# Records provided
/-- The PREFIX an instruction carries, where it accepts one. -/
def Instr.prefix? : Instr → Option Prefix
  | .nop _ => none
  | .bra _ _ _ => none
  | .brx _ => none
  | .call _ => none
  | .callx _ _ => none
  | .ret _ => none
  | .join _ => none
  | .exit => none
  | .vote p _ _ _ => some p
  | .shflIdx p _ _ _ => some p
  | .shflUp p _ _ _ => some p
  | .shflDn p _ _ _ => some p
  | .shflXor p _ _ _ => some p
  | .matchEq p _ _ => some p
  | .compact p _ _ _ => some p
  | .regroup _ _ => none
  | .elect p _ => some p
  | .sreg p _ _ => some p
  | .iadd p _ _ _ _ => some p
  | .isub p _ _ _ _ => some p
  | .imul p _ _ _ _ => some p
  | .imulh p _ _ _ _ => some p
  | .imad p _ _ _ _ => some p
  | .imin p _ _ _ _ => some p
  | .imax p _ _ _ _ => some p
  | .ineg p _ _ => some p
  | .iabs p _ _ => some p
  | .vand p _ _ _ => some p
  | .vor p _ _ _ => some p
  | .vxor p _ _ _ => some p
  | .andn p _ _ _ => some p
  | .shl p _ _ _ => some p
  | .shr p _ _ _ => some p
  | .sar p _ _ _ => some p
  | .rotl p _ _ _ => some p
  | .bfe p _ _ _ => some p
  | .bfi p _ _ _ => some p
  | .popc p _ _ => some p
  | .clz p _ _ => some p
  | .brev p _ _ => some p
  | .icmp p _ _ _ _ _ => some p
  | .sel p _ _ _ => some p
  | .idot4 p _ _ _ _ => some p
  | .iaddi p _ _ _ _ => some p
  | .movi p _ _ _ => some p
  | .mov p _ _ => some p
  | .lit p _ _ => some p
  | .fadd p _ _ _ _ => some p
  | .fsub p _ _ _ _ => some p
  | .fmul p _ _ _ _ => some p
  | .ffma p _ _ _ _ => some p
  | .fmin p _ _ _ _ => some p
  | .fmax p _ _ _ _ => some p
  | .fneg p _ _ => some p
  | .fabs p _ _ => some p
  | .fcmp p _ _ _ _ _ => some p
  | .fclass p _ _ => some p
  | .frnd p _ _ => some p
  | .fscale p _ _ _ => some p
  | .frcp p _ _ => some p
  | .frsq p _ _ => some p
  | .fsqrt p _ _ => some p
  | .fexp2 p _ _ => some p
  | .flog2 p _ _ => some p
  | .fsin p _ _ => some p
  | .fcos p _ _ => some p
  | .ftanh p _ _ => some p
  | .fdot2 p _ _ _ _ => some p
  | .cvtFF p _ _ _ _ _ => some p
  | .cvtFI p _ _ _ _ _ => some p
  | .cvtIF p _ _ _ _ _ => some p
  | .bfpqM p _ _ _ _ => some p
  | .bfpqE p _ _ _ _ _ => some p
  | .bfpx p _ _ _ _ _ => some p
  | .permb p _ _ _ => some p
  | .nibx p _ _ _ _ _ => some p
  | .xpose _ _ _ => none
  | .lut p _ _ _ _ => some p
  | .pack2 p _ _ _ _ => some p
  | .lds p _ _ _ _ _ => some p
  | .sts p _ _ _ _ => some p
  | .ldsQ p _ _ _ => some p
  | .stsQ p _ _ _ => some p
  | .atoms p _ _ _ _ => some p
  | .atomsCas p _ _ _ _ => some p
  | .accRd p _ _ _ => some p
  | .accWr p _ _ => some p
  | .accAdd p _ _ => some p
  | .ld p _ _ _ _ _ => some p
  | .st p _ _ _ _ => some p
  | .ldQ p _ _ _ => some p
  | .stQ p _ _ _ => some p
  | .atom p _ _ _ _ => some p
  | .atomCas p _ _ _ _ => some p
  | .red p _ _ _ _ => some p
  | .pref p _ _ _ => some p
  | .ldaSum p _ _ _ _ => some p
  | .ldaMax p _ _ _ _ => some p
  | .ldaMin p _ _ _ => some p
  | .ldaFind p _ _ _ _ => some p
  | .ldaPick p _ _ _ _ => some p
  | .cluNode p _ _ _ _ => some p
  | .knop => none
  | .kadd _ _ _ => none
  | .ksub _ _ _ => none
  | .kmul _ _ _ => none
  | .kmulh _ _ _ => none
  | .kmad _ _ _ => none
  | .kmin _ _ _ => none
  | .kmax _ _ _ => none
  | .kand _ _ _ => none
  | .kor _ _ _ => none
  | .kxor _ _ _ => none
  | .kshl _ _ _ => none
  | .kshr _ _ _ => none
  | .ksar _ _ _ => none
  | .kbfe _ _ _ => none
  | .kpopc _ _ => none
  | .kclz _ _ => none
  | .kcmp _ _ _ => none
  | .ksel _ _ _ => none
  | .kmov _ _ => none
  | .kmovi _ _ => none
  | .klit _ _ => none
  | .khiRd _ _ => none
  | .khiWr _ _ => none
  | .kaddi _ _ => none
  | .vtok _ _ _ _ => none
  | .mtok _ _ => none
  | .ktom _ _ => none
  | .mlog _ _ _ _ => none
  | .kld _ _ _ => none
  | .kbra _ _ _ => none
  | .barArr _ _ => none
  | .barWait _ => none
  | .barSync _ _ => none
  | .yieldRun => none
  | .rgxSet _ => none
  | .ksreg _ _ => none
  | .sleep _ => none
  | .plateMap _ _ _ => none
  | .plateUnmap _ => none
  | .plateInfo _ _ => none
  | .plateLoad _ _ => none
  | .mxr _ _ _ _ _ => none
  | .mxg _ _ _ _ _ => none
  | .mxfence _ _ _ => none
  | .accWin _ _ _ => none
  | .accClr _ _ => none
  | .accSt _ _ _ => none
  | .fence _ _ _ => none
  | .cwb _ _ => none
  | .cinv _ _ => none
  | .aggOpen _ _ _ => none
  | .aggClose _ => none
  | .aggInfo _ _ _ => none
  | .aggRefresh _ => none
  | .aggFence _ _ => none
  | .cluOpen _ _ _ => none
  | .cluClose _ => none
  | .cluGrow _ _ _ => none
  | .walkSet _ _ => none
  | .walk _ _ => none
  | .cluFence _ _ => none
  | .copy _ _ _ _ => none
  | .copyG _ _ _ _ => none
  | .copyS _ _ _ _ => none
  | .copyFill _ _ _ _ => none
  | .ringInit _ _ _ => none
  | .ringAcq _ _ => none
  | .ringCommit _ _ => none
  | .ringWait _ _ _ => none
  | .ringRel _ _ => none
  | .twait _ _ => none
  | .toktest _ _ => none
  | .launch _ _ => none
  | .depset _ => none
  | .expoRd _ _ _ => none
  | .trap _ => none
  | .eret => none
  | .csrr _ _ => none
  | .csrw _ _ => none
  | .parkPc _ _ _ => none
  | .parkMask _ => none
  | .bkpt _ => none
  | .halt => none
  | .brkt _ _ => none
  | .tblLoad _ _ => none
  | .time _ => none
  | .fpflagsWrite _ => none
  | .fpflagsRead _ => none
  | .xinvPage => none
  | .xinvAll => none
  | .tbldataRead _ => none
  | .tbldataWrite _ => none
  | .saveAreaWrite _ _ => none
  | .csRecord => none
  | .csReplay => none
  | .contextCreate _ _ => none
  | .contextSwitchOut => none
  | .contextSwitchIn _ => none
  | .doorbellTailWrite _ => none
  | .doorbellSlotTake => none
  | .launchRecordAccept _ => none
  | .teamDispatch _ => none
  | .teamPreempt _ => none
  | .teamRestore _ => none
  | .crewRetire _ _ => none
  | .crewForcedSwap _ _ => none
  | .sleepExpire _ _ => none
  | .shutterBoundary => none
  | .handlerEpisodeOpen _ _ => none
  | .xlateService _ _ => none
  | .pageWalk _ => none
  | .loadDataReturn _ => none
  | .requestPerformed _ => none
  | .sLineWriteback _ _ => none
  | .hostMemAccess _ _ => none
  | .leafUpdate _ => none
  | .rangeLoadPerform _ => none
  | .rowUpdate _ => none
  | .aggOpenComplete _ => none
  | .cluOpenComplete _ => none
  | .mxStart _ => none
  | .mxDone _ => none
  | .streamCommandStart _ => none
  | .streamCommandDone _ => none
  | .plateLoadDone _ => none
  | .tblLoadDone _ => none
  | .accStDone _ => none
  | .ringCommitEffect _ _ => none
  | .walkerNodeTest _ => none
  | .walkerStageAcquire _ => none
  | .flitReceive _ _ => none
  | .remoteCommand _ _ _ => none
  | .portDown _ => none
  | .dieLinkFailure _ _ => none
  | .correctedSoftError _ _ => none
  | .uncorrectableError _ _ _ => none
  | .powerThrottle => none
  | .thermalStop => none
  | .deviceReset => none
  | .recoveryDoorbell => none
  | .attestReport => none
  | .attestCertificate => none
  | .mailboxComplete _ => none
  | .regionControlPerform _ => none
  | .launchEndedBySystem _ => none
  | .powerThrottleEnd => none
  | .errcntClear _ => none
  | .imageFlashWrite => none

/-- The literal word of LIT and KLIT (R38). -/
def Instr.literal? : Instr → Option W32
  | .lit _ _ word => some word
  | .klit _ word => some word
  | _ => none

/-- The words of an instruction: a PREFIX word where some field of it is not 0, the instruction word,
and the literal word (R28, R43). -/
def encode (i : Instr) : List W32 :=
  match encodeWord i with
  | none => []
  | some w =>
    (match i.prefix? with
      | some p => if p = Prefix.zero then [] else [p.toWord]
      | none => [])
    ++ [w]
    ++ (match i.literal? with
      | some x => [x]
      | none => [])

/-- The unit that a list of words holds, the words past its end being zeros. -/
def decodeWords (ws : List W32) : Decoded :=
  decodeUnit (ws.getD 0 0#32) (ws.getD 1 0#32) (ws.getD 2 0#32)

end Sys2Proof
end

# What needs to be done
Report how many lines in the data contain the word "where", with no words besides the number.

# Result of this exercise
2